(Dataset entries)
################

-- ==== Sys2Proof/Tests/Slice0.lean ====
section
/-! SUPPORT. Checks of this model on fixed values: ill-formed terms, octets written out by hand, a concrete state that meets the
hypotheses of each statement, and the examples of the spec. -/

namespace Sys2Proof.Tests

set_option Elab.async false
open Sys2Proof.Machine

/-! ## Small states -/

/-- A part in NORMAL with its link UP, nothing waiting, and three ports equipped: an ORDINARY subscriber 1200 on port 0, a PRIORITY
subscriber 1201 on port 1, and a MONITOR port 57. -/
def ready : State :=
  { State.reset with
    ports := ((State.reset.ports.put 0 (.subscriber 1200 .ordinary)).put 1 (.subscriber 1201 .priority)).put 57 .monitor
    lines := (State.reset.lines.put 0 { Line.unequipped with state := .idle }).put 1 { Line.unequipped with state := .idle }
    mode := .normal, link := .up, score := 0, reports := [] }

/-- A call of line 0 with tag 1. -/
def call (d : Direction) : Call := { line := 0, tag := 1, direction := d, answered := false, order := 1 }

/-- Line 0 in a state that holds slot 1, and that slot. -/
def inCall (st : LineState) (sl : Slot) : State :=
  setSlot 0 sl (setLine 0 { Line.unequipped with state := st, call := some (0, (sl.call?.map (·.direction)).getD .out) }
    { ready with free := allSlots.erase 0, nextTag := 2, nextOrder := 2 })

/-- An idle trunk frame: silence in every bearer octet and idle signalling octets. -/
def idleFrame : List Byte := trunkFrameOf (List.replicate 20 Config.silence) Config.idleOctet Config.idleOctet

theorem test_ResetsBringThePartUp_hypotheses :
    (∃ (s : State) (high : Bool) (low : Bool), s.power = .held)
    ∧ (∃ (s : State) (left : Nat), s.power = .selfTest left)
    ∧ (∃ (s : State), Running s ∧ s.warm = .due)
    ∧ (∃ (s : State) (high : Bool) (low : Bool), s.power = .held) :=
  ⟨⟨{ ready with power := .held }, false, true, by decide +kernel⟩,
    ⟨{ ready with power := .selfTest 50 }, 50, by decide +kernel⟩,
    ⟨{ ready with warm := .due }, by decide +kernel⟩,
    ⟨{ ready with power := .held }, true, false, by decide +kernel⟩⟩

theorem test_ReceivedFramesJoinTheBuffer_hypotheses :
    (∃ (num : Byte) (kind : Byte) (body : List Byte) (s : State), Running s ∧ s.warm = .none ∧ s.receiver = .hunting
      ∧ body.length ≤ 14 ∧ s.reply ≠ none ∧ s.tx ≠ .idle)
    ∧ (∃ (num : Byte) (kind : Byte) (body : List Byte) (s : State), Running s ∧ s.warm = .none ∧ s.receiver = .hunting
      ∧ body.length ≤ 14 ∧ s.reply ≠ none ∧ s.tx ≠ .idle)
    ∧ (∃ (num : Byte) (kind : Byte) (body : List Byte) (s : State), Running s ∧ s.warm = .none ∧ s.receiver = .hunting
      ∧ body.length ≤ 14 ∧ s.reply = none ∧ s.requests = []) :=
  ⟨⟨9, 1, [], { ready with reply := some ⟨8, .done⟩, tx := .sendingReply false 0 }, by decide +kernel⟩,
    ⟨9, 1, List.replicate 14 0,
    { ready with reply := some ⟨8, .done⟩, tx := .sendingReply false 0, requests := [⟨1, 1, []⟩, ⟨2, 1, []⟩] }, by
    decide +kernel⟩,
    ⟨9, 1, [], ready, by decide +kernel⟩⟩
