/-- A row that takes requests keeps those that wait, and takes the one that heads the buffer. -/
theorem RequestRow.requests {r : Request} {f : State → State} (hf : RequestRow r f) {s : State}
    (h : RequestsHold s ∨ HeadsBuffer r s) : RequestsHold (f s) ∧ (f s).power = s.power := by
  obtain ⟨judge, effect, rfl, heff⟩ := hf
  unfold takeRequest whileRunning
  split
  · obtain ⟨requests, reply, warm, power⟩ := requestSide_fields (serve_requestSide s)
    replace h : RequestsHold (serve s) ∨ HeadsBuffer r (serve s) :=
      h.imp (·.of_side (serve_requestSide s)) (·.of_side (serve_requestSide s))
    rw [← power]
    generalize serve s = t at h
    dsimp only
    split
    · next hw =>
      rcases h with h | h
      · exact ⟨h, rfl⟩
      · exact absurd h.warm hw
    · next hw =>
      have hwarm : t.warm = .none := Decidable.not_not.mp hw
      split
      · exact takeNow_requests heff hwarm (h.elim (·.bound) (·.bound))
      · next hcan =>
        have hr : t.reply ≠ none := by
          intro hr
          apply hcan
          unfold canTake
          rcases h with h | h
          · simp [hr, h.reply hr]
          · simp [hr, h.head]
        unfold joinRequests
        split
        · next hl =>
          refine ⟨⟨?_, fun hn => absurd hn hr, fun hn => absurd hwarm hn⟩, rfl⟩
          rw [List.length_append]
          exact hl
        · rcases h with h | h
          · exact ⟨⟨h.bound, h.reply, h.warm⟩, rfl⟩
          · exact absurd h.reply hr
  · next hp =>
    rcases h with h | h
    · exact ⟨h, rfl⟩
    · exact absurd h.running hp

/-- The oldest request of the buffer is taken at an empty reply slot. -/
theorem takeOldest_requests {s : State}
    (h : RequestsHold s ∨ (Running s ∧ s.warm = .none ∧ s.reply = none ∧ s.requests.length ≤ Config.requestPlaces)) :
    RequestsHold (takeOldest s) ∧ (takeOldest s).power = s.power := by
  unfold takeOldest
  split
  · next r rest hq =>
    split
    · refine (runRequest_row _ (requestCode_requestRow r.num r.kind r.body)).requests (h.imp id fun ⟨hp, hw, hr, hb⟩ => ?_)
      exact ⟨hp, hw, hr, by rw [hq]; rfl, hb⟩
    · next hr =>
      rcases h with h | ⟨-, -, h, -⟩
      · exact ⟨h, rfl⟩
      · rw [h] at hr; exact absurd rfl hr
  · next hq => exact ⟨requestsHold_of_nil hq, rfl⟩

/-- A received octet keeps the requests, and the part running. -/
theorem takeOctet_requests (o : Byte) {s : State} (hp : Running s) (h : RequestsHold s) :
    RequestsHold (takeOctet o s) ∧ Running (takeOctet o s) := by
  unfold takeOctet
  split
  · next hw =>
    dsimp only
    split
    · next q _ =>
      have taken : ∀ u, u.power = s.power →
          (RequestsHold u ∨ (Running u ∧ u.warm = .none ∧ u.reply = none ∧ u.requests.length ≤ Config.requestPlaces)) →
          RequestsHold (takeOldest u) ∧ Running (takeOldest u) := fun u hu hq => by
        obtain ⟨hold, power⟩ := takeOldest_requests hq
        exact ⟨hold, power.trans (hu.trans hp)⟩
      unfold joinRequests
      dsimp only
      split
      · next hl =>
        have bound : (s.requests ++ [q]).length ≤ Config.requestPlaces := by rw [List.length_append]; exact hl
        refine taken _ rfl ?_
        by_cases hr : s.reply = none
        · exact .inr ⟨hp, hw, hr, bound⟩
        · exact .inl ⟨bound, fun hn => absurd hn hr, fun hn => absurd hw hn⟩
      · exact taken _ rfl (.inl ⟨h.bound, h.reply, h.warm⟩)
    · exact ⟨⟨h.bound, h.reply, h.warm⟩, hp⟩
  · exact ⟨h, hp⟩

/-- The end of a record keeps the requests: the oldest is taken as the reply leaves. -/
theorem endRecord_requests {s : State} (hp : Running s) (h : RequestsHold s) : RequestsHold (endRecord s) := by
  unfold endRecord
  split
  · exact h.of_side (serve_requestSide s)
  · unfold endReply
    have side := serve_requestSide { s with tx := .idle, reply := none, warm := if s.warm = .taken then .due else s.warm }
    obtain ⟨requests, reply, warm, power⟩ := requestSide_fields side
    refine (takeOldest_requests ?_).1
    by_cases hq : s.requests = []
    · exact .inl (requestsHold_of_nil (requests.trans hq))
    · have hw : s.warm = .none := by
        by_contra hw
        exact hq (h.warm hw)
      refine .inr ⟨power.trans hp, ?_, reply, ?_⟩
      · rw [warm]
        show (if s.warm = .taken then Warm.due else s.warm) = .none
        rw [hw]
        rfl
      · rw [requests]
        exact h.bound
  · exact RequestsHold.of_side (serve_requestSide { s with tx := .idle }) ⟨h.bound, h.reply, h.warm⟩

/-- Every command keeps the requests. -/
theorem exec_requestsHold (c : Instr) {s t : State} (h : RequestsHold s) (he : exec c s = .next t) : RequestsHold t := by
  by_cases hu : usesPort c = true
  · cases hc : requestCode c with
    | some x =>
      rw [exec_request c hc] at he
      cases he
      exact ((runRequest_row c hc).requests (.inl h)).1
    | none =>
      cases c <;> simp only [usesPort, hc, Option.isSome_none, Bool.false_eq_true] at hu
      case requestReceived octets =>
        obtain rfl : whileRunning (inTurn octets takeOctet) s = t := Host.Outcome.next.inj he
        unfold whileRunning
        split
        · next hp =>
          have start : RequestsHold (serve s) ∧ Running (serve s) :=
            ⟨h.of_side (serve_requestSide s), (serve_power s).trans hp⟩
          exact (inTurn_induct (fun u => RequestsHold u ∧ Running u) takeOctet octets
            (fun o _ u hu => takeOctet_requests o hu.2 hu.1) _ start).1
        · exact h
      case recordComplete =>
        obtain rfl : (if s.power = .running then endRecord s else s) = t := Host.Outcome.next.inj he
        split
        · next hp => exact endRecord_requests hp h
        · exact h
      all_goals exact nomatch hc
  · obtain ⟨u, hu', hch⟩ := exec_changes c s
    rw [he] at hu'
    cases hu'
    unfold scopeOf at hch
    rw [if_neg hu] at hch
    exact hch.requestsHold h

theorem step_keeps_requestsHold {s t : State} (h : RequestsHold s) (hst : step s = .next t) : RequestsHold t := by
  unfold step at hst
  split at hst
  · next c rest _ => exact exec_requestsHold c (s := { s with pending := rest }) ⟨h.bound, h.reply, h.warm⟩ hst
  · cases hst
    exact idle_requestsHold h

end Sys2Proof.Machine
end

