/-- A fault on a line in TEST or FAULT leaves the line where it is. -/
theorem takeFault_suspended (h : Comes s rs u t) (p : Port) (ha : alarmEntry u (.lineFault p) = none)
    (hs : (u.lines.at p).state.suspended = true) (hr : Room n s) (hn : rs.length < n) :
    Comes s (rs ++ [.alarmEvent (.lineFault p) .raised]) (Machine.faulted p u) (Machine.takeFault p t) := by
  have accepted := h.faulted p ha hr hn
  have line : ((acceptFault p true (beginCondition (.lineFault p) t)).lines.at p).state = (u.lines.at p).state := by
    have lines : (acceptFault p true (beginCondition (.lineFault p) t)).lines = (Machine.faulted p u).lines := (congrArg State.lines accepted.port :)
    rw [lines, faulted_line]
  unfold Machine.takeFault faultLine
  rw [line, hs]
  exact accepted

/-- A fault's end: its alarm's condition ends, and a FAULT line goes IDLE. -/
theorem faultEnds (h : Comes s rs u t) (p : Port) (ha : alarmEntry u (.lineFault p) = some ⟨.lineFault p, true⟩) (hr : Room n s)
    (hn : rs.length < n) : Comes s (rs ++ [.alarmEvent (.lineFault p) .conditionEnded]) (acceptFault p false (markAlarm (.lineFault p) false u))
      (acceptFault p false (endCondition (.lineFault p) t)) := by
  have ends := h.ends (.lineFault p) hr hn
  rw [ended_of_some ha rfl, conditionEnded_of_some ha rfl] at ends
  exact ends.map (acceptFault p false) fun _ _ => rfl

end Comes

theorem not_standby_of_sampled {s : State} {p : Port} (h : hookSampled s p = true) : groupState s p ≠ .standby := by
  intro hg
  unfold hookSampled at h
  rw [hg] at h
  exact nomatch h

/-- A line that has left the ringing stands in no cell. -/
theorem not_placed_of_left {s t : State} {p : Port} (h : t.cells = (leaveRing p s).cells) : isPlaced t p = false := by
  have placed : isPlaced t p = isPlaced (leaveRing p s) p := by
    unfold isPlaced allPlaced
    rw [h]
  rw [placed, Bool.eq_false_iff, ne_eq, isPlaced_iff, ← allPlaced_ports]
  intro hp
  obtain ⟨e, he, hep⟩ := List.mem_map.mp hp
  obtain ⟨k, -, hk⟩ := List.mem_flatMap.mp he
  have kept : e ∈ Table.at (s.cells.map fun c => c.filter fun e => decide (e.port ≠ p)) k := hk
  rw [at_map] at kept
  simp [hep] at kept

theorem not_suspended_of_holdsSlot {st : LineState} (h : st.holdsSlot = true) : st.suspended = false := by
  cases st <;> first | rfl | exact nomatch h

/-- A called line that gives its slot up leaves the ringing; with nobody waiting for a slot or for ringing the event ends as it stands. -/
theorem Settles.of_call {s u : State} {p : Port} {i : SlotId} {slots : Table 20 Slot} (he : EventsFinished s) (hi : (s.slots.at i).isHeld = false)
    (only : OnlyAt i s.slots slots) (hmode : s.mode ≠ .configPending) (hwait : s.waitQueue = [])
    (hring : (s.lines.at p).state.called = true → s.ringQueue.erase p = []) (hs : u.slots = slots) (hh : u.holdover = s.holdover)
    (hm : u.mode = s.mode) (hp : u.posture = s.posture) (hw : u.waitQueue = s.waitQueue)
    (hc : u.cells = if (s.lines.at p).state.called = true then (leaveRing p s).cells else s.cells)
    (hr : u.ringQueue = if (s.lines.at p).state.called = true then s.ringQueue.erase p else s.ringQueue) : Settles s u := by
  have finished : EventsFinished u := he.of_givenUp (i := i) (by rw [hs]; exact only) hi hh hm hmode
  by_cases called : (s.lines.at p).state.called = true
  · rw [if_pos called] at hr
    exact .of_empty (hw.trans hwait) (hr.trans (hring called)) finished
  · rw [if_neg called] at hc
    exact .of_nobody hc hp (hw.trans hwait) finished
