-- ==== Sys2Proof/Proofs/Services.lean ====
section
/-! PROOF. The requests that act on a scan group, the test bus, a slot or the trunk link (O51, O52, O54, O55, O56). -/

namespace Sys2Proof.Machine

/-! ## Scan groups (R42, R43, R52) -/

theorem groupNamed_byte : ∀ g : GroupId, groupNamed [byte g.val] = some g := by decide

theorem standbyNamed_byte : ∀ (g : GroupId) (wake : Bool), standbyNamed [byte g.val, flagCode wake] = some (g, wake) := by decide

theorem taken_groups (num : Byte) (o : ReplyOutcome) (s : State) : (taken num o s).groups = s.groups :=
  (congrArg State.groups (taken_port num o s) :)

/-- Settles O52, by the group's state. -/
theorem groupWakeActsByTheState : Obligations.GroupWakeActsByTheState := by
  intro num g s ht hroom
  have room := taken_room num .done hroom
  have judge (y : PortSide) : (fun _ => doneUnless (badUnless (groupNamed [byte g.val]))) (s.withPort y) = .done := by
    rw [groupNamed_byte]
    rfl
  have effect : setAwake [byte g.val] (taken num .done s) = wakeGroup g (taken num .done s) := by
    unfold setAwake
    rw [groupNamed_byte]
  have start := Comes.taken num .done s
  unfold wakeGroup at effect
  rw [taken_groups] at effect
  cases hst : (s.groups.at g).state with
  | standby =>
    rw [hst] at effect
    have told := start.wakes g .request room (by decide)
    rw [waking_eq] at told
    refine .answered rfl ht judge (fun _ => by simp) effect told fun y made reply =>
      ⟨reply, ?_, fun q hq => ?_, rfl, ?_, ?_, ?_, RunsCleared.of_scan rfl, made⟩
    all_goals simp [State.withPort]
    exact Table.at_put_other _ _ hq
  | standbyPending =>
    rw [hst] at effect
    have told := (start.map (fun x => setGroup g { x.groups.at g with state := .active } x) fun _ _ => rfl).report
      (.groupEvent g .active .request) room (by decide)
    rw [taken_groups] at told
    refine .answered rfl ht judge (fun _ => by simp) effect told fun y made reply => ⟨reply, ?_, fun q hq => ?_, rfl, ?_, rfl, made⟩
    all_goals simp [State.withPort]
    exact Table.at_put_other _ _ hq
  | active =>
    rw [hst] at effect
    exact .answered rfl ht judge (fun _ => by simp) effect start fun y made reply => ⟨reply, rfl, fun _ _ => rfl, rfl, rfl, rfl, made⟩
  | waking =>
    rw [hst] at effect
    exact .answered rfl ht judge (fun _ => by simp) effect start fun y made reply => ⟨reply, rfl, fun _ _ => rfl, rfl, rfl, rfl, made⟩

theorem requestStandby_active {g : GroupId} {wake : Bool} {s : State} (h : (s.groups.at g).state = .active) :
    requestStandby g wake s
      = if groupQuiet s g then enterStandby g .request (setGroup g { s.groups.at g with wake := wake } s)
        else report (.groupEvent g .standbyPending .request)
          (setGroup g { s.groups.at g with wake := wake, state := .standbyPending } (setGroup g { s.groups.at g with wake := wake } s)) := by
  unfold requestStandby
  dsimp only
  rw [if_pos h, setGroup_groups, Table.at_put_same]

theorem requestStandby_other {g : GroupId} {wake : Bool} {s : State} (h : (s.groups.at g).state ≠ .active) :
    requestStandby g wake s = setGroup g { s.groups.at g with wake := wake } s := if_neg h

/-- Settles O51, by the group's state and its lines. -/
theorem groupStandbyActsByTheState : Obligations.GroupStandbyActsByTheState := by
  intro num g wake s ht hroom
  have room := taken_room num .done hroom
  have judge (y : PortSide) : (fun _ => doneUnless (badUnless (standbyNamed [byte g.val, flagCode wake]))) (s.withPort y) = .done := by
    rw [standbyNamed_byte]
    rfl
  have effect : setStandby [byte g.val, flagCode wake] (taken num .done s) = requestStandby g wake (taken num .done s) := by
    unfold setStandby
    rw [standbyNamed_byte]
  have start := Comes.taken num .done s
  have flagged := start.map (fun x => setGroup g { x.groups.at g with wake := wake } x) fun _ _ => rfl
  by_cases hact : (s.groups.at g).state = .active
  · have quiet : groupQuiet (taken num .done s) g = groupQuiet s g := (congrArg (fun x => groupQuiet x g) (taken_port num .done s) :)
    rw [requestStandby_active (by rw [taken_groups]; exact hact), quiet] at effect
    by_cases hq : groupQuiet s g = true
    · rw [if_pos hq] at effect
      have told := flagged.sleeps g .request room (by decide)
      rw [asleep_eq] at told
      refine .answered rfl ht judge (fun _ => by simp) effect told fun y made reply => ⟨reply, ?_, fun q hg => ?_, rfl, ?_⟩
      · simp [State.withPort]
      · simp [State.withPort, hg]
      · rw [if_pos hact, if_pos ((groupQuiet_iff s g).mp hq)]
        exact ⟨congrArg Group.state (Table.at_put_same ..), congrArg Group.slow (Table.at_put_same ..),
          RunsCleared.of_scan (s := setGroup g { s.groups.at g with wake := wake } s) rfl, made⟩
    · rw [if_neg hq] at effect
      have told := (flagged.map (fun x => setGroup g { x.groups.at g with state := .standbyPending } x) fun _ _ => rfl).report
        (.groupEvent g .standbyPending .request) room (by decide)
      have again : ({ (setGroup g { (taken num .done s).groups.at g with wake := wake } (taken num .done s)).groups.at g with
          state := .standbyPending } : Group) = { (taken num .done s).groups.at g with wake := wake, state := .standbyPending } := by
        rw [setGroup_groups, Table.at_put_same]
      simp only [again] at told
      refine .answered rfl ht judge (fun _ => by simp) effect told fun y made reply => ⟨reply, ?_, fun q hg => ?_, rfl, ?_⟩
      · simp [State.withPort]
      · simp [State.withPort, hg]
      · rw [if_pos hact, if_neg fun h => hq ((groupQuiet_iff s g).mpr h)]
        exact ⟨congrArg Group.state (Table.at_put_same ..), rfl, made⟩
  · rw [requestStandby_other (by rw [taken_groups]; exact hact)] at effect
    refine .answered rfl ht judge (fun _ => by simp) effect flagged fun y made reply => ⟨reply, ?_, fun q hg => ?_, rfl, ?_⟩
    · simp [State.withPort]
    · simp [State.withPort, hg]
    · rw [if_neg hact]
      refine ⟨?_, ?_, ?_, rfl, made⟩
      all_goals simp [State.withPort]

################

### Problem:
Reply with only the number of lines in the entries that contain the word "selfTest".

### Problem solution:
2